Traditional HMM and GMM require forced aligned data. Force alignment determines where in time particular words occur in an audio segment.

This approach combines three separate models:

* Lexicon Model: Describes phonetic pronunciation of words
* Acoustic Model: Predicts phonemes from audio segments
* Language Model: Predicts word sequences and probabilities


* Lexicon Model

The lexicon model describes how words are pronounced phonetically. You need a custom phoneme set for each language, handcrafted by expert phoneticians.

* Acoustic Model

The acoustic model (AM) models the acoustic patterns of speech. The job of the acoustic model is to predict which sound or phoneme is being spoken at each speech segment from the forced aligned data. 

* Language Model

The language model (LM) models the statistics of language. It learns which sequences of words are most likely to be spoken, and its job is to predict which words will follow on from the current words and with what probability.

* Decoding

Decoding is a process of utilizing the lexicon, acoustic, and language models to produce a transcript.





 

## Downsides of the Traditional Approach

Though still widely used, the traditional hybrid approach to speech recognition has several drawbacks. Lower accuracy is the biggest challenge. Each model must be trained independently, making them time and labor intensive.

Forced aligned data is difficult to come by and requires significant human labor. Experts are needed to build custom phonetic sets to boost the model's accuracy.

## How End-to-End AI Models Work
With an end-to-end system, you can directly map a sequence of input acoustic features into a sequence of words. The data doesn't need to be force-aligned. Depending on the architecture, an AI system can be trained to produce accurate transcripts without a lexicon model and language model, although language models can help produce more accurate results.

* Modern Architectures: CTC, LAS, and RNNTs

CTC, LAS, and RNNTs are popular speech recognition end-to-end AI architectures. These systems can be trained to produce highly accurate results without needing force aligned data, lexicon models, and language models.

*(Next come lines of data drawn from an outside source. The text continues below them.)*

/-- The counter of a pack barrier at a new lead: bound where it is not, at the sum of the live members' tallies; a barrier
whose value is reached is released. -/
def State.tallyCounter (s : State) (ctx id : Nat) : State :=
  let k := 4096 * ctx + id
  let total := Tab.get 0 s.pack.tallies k
    + ((s.livePos.filter (· ≠ s.optv.ppos)).map (fun p => Tab.get 0 s.pack.tallyFrom (2 ^ 18 * p + k))).sum
  let s1 := match s.physOf ctx id with
    | some _ => s
    | none =>
      let d : CtrDecl := ((s.image.map (fun (i : Image) => i.countersOf ctx)).bind (fun l => l.find? (fun d => decide (d.id = id)))).getD { id := id }
      (s.bindCounter ctx d).getD s
  match s1.physOf ctx id with
  | none => s1
  | some p => (s1.updCounter p (fun c => { c with value := total })).releaseBarrier ctx id (Tab.get 0 s1.pack.mirrors k) total

/-- TALLY. -/
def execTallyFrame (port : Nat) (h : PackHdr) (pos : Nat) (entries : List (Nat × Nat × Nat)) (s : State) : Outc :=
  s.onFrame port h (.tally pos entries) (fun s =>
    if s.leads = false then s
    else
      let s1 := { s with pack := { s.pack with
        tallyFrom := entries.foldl (fun t e => Tab.set 0 t (2 ^ 18 * pos + 4096 * e.1 + e.2.1 % 4096) e.2.2) s.pack.tallyFrom } }
      entries.foldl (fun s e => s.tallyCounter e.1 (e.2.1 % 4096)) s1)

/-! ## The filling role, R333 to R337 -/

/-- Bytes into the state regions of a member, in order. -/
def State.putState (s : State) (m : Member) (bytes : List Byte) (poison : Bool) : State :=
  s.updMem (fun mem => (m.state.foldl (fun (a : Memory × List Byte) r =>
    (a.1.store r.space r.at_ (a.2.take r.len) poison, a.2.drop r.len)) (mem, bytes)).1)

/-- The watch context starts here with the state of a HANDOVER message (R335): fresh bindings, the carried state unless the
handover falls on a swap boundary (R337), exponents, rules, coverage, report position, CATCH and CUP. Its next period is the
one that the message names, which starts at sample `sidx`. -/
def State.startWith (s : State) (m : HandoverMsg) (sidx : Nat) : State :=
  match s.member 0 with
  | none => s
  | some d =>
    let r := s.startCtx 0
    if 0x10 ≤ r.1.code then s
    else
      let s1 := if m.carried then r.2.putState d m.state m.poisoned else r.2
      let s2 := if m.carried then s1.setUnits 0 d (unitScalesOf m.scales) else s1
      let first := (sidx - s2.ing.s0.getD sidx) / max 1 s2.tokenSpan
      let s3 := s2.updCtx 0 (fun x => { x with catchUp := m.catchUp, cup := m.cup, poisoned := m.poisoned })
      { s3 with
        io := { s3.io with rules := if m.carried then (List.range m.rules.length).foldl (fun t i => Tab.set {} t i (ruleOf (m.rules.getD i (false, 0, 0)))) []
                                    else s3.io.rules }
        watch := { s3.watch with period := m.period, first := first, riFirst := first, riOff := m.ripos, riCount := 0
                                 cover := if m.carried then m.cover else 0 } }

/-- Where this member is not the source, its stretch begins a run of tokens of its own, which the first token sets. -/
def State.newRun (s : State) : State :=
  if s.pack.source = s.optv.ppos then s else { s with ing := { s.ing with s0 := none, nextToken := 0, run := s.ing.run + 1 } }

/-- A member takes the filling role (R334): it writes from slot 0 in a new index group, unless a handover has moved it there. -/
def State.takeRole (s : State) : State :=
  let placed := match s.pack.handover with | some h => decide (h.to_ = s.optv.ppos) && h.placed | none => false
  let s1 := if placed then s else s.placeRing.newRun
  { s1 with pack := { s1.pack with handover := none } }

/-- F resumes the role that it gave to a member which was lost: with the state that its HANDOVER message holds, on the slack
of its stretch (R336). -/
def State.resumeRole (s : State) : State :=
  match s.pack.sent.find? (fun (x : Sent) => decide (x.type = 5)), s.pack.prepAt with
  | some { body := .handover _ m, .. }, some (_, sidx, _) => s.startWith m sidx
  | _, _ => s

/-- Records without TOKEN_ACK go to the new filling module, or into this member's own stretch, in order (R333). -/
def State.resendTokens (s : State) : State :=
  if s.pack.fill = s.optv.ppos then
    let s1 := s.pack.forwarded.foldl (fun s t =>
      s.takeToken t.1 t.2.1 s.ing.run ((t.1 - s.ing.s0.getD t.1) / max 1 s.tokenSpan) t.2.2) s
    { s1 with pack := { s1.pack with forwarded := [] } }
  else s.pack.forwarded.foldl (fun s t => s.packSend s.pack.fill 0 (.token t.1 t.2.1 t.2.2)) s

/-- A standby that is promoted goes on with the token after the newest one that TOKEN_ACK frames have named (R364). -/
def State.promote (s : State) : State :=
  if s.ingestWanted = false then s
  else
    let acked := Tab.get 0 s.pack.heldBy s.pack.fill
    { s with ing := { s.ing with running := true, s0 := if acked = 0 then none else some (acked - 1 + s.tokenSpan), nextToken := 0, run := s.ing.run + 1 } }

/-- The filling module as this member sees it: a role that it has taken or given stays so until the membership says it. -/
def State.filled (s : State) (m : Membership) : Nat :=
  if s.pack.took = some m.fill then s.optv.ppos
  else match s.pack.gave with
    | some n => if m.fill = s.optv.ppos ∧ m.live.testBit n = true then n else m.fill
    | none => m.fill

/-! ## Adopting a membership -/

/-- A member that is admitted discards its stretch, unless it was the source and detached (R355). -/
def State.joinPack (s : State) : State :=
  if s.pack.detached = true ∧ s.pack.source = s.optv.ppos then s
  else { s.clearIndex with hist := { s.hist with slots := [], write := 0, groups := [], newGroup := true }, pack := { s.pack with passes := [] } }

/-- A member that is not live takes part in nothing but asks to be admitted. -/
def State.adoptOutside (s : State) (m : Membership) : State :=
  let s1 := if s.leads then s.endLead m.lead else s
  { s1 with pack := { s1.pack with
      epoch := m.epoch, lead := m.lead, hasLead := true, electing := false, claim := none, lowestClaim := none
      admitted := false, passes := [] } }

## Advantages of end-to-end AI Models
End-to-end AI models are easier to train and require less human labor than a traditional approach. They're also often more accurate.


## Example end-to-end ASR Pipeline

CTC based ASR pipeline consists of the following blocks, shown below:

1. **Feature extraction**: The audio waveform is preprocessed into normalized features such as spectrogram or MFCCs. 
2. **Acoustic model**: The features are transformed into high-dimensional embeddings via a deep neural network (here: [wav2vec2](https://arxiv.org/pdf/2006.11477)), and then a classifier is applied to predict the class of each token (=character) at each time step. 
3. **Decoding**: A transcript is generated from the sequence of class probabilities, either using a language model or not.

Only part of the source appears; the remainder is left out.